YOUR GOAL:
Where a line of the listing below includes the word "Bool", reproduce that line.

DATASET ENTRIES:
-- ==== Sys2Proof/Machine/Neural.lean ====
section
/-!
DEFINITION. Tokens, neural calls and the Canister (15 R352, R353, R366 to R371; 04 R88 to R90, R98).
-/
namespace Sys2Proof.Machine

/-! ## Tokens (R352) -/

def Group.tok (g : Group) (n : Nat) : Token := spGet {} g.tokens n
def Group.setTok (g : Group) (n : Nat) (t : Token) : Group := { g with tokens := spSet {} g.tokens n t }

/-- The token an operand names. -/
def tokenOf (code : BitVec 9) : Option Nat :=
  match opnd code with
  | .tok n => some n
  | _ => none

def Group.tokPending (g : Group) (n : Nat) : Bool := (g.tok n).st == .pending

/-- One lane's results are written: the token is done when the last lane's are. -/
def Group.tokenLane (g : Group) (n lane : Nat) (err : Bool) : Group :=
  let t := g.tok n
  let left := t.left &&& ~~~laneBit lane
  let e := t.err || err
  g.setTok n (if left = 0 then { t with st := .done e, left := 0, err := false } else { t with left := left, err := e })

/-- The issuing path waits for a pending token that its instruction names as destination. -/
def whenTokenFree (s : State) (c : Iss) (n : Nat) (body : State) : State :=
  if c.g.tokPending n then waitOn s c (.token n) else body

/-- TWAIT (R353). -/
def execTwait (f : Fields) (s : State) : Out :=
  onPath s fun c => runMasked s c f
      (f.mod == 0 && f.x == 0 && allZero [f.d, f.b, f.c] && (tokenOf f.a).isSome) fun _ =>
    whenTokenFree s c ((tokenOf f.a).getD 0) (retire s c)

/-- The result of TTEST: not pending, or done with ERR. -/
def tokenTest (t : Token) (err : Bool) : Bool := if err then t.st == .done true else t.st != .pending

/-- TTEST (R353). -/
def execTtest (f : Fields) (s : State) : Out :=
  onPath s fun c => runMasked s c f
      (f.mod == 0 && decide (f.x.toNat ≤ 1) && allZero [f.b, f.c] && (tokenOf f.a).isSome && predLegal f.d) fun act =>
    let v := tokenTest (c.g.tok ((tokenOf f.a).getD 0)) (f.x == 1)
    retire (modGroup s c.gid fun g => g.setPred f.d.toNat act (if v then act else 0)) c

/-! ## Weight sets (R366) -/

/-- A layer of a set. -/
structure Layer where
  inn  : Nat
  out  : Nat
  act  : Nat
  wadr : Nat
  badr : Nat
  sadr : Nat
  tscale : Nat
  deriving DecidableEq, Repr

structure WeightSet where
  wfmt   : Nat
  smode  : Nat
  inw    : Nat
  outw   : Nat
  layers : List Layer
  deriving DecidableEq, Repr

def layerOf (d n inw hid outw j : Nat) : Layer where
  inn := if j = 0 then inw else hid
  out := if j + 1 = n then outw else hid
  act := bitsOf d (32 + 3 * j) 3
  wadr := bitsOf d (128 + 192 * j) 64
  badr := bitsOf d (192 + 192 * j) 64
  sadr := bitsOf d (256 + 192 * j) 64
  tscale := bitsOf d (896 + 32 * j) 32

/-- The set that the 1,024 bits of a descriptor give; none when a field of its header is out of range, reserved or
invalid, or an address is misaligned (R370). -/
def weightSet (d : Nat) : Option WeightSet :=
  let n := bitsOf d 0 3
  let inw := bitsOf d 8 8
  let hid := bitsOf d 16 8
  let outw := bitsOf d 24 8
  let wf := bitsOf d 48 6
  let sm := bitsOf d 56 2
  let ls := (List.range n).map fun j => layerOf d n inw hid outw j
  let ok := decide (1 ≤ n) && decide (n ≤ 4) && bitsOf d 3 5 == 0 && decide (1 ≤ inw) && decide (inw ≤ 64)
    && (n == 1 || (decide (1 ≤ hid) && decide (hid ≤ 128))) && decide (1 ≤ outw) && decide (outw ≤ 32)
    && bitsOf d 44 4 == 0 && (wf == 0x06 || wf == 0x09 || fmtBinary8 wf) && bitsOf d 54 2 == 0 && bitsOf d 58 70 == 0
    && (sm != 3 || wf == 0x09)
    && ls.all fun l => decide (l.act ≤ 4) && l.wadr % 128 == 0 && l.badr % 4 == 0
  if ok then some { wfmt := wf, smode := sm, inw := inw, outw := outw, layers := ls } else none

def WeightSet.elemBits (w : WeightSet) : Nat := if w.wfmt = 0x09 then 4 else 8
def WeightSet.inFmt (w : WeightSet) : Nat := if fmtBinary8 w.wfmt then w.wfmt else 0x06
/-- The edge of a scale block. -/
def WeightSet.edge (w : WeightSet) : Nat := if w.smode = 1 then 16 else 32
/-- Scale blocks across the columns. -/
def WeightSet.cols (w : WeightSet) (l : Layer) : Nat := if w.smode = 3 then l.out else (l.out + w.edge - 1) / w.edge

...

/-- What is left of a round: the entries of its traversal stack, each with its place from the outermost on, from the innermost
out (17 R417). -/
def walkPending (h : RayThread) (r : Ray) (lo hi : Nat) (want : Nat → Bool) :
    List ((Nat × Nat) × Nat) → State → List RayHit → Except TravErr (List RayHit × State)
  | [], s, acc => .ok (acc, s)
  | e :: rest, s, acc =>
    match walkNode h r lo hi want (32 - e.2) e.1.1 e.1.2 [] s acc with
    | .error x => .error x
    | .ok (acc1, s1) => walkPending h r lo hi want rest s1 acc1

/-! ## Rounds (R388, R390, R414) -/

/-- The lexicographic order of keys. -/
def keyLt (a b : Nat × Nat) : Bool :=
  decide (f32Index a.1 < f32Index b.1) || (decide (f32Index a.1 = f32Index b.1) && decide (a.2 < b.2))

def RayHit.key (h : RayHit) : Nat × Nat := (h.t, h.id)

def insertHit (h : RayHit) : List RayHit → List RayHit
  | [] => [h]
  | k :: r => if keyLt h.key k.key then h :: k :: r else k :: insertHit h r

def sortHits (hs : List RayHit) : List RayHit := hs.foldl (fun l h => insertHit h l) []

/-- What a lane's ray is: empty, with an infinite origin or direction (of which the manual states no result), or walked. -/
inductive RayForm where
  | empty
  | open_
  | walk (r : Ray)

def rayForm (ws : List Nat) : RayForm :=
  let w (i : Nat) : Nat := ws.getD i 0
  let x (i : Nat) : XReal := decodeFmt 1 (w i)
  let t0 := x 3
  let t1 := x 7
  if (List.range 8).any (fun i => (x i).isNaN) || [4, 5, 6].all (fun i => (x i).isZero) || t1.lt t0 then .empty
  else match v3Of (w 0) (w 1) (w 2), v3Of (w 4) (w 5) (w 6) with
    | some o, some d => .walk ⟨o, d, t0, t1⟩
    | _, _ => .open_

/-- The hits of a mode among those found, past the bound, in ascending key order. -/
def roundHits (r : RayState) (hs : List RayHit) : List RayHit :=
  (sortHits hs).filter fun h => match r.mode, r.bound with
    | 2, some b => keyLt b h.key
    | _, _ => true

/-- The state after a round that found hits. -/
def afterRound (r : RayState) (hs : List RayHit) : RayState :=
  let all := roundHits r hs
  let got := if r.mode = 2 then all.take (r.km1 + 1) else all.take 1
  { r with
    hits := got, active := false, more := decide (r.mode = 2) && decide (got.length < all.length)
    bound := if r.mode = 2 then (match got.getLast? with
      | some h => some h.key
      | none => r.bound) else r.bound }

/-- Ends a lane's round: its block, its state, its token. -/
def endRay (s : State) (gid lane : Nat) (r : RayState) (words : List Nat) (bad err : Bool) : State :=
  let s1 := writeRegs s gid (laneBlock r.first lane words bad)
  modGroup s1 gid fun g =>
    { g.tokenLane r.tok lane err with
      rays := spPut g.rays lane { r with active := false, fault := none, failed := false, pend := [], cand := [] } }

RESPONSE TO THIS TASK:
def Group.tokPending (g : Group) (n : Nat) : Bool := (g.tok n).st == .pending
def Group.tokenLane (g : Group) (n lane : Nat) (err : Bool) : Group :=
def tokenTest (t : Token) (err : Bool) : Bool := if err then t.st == .done true else t.st != .pending
def walkPending (h : RayThread) (r : Ray) (lo hi : Nat) (want : Nat → Bool) :
def keyLt (a b : Nat × Nat) : Bool :=
def endRay (s : State) (gid lane : Nat) (r : RayState) (words : List Nat) (bad err : Bool) : State :=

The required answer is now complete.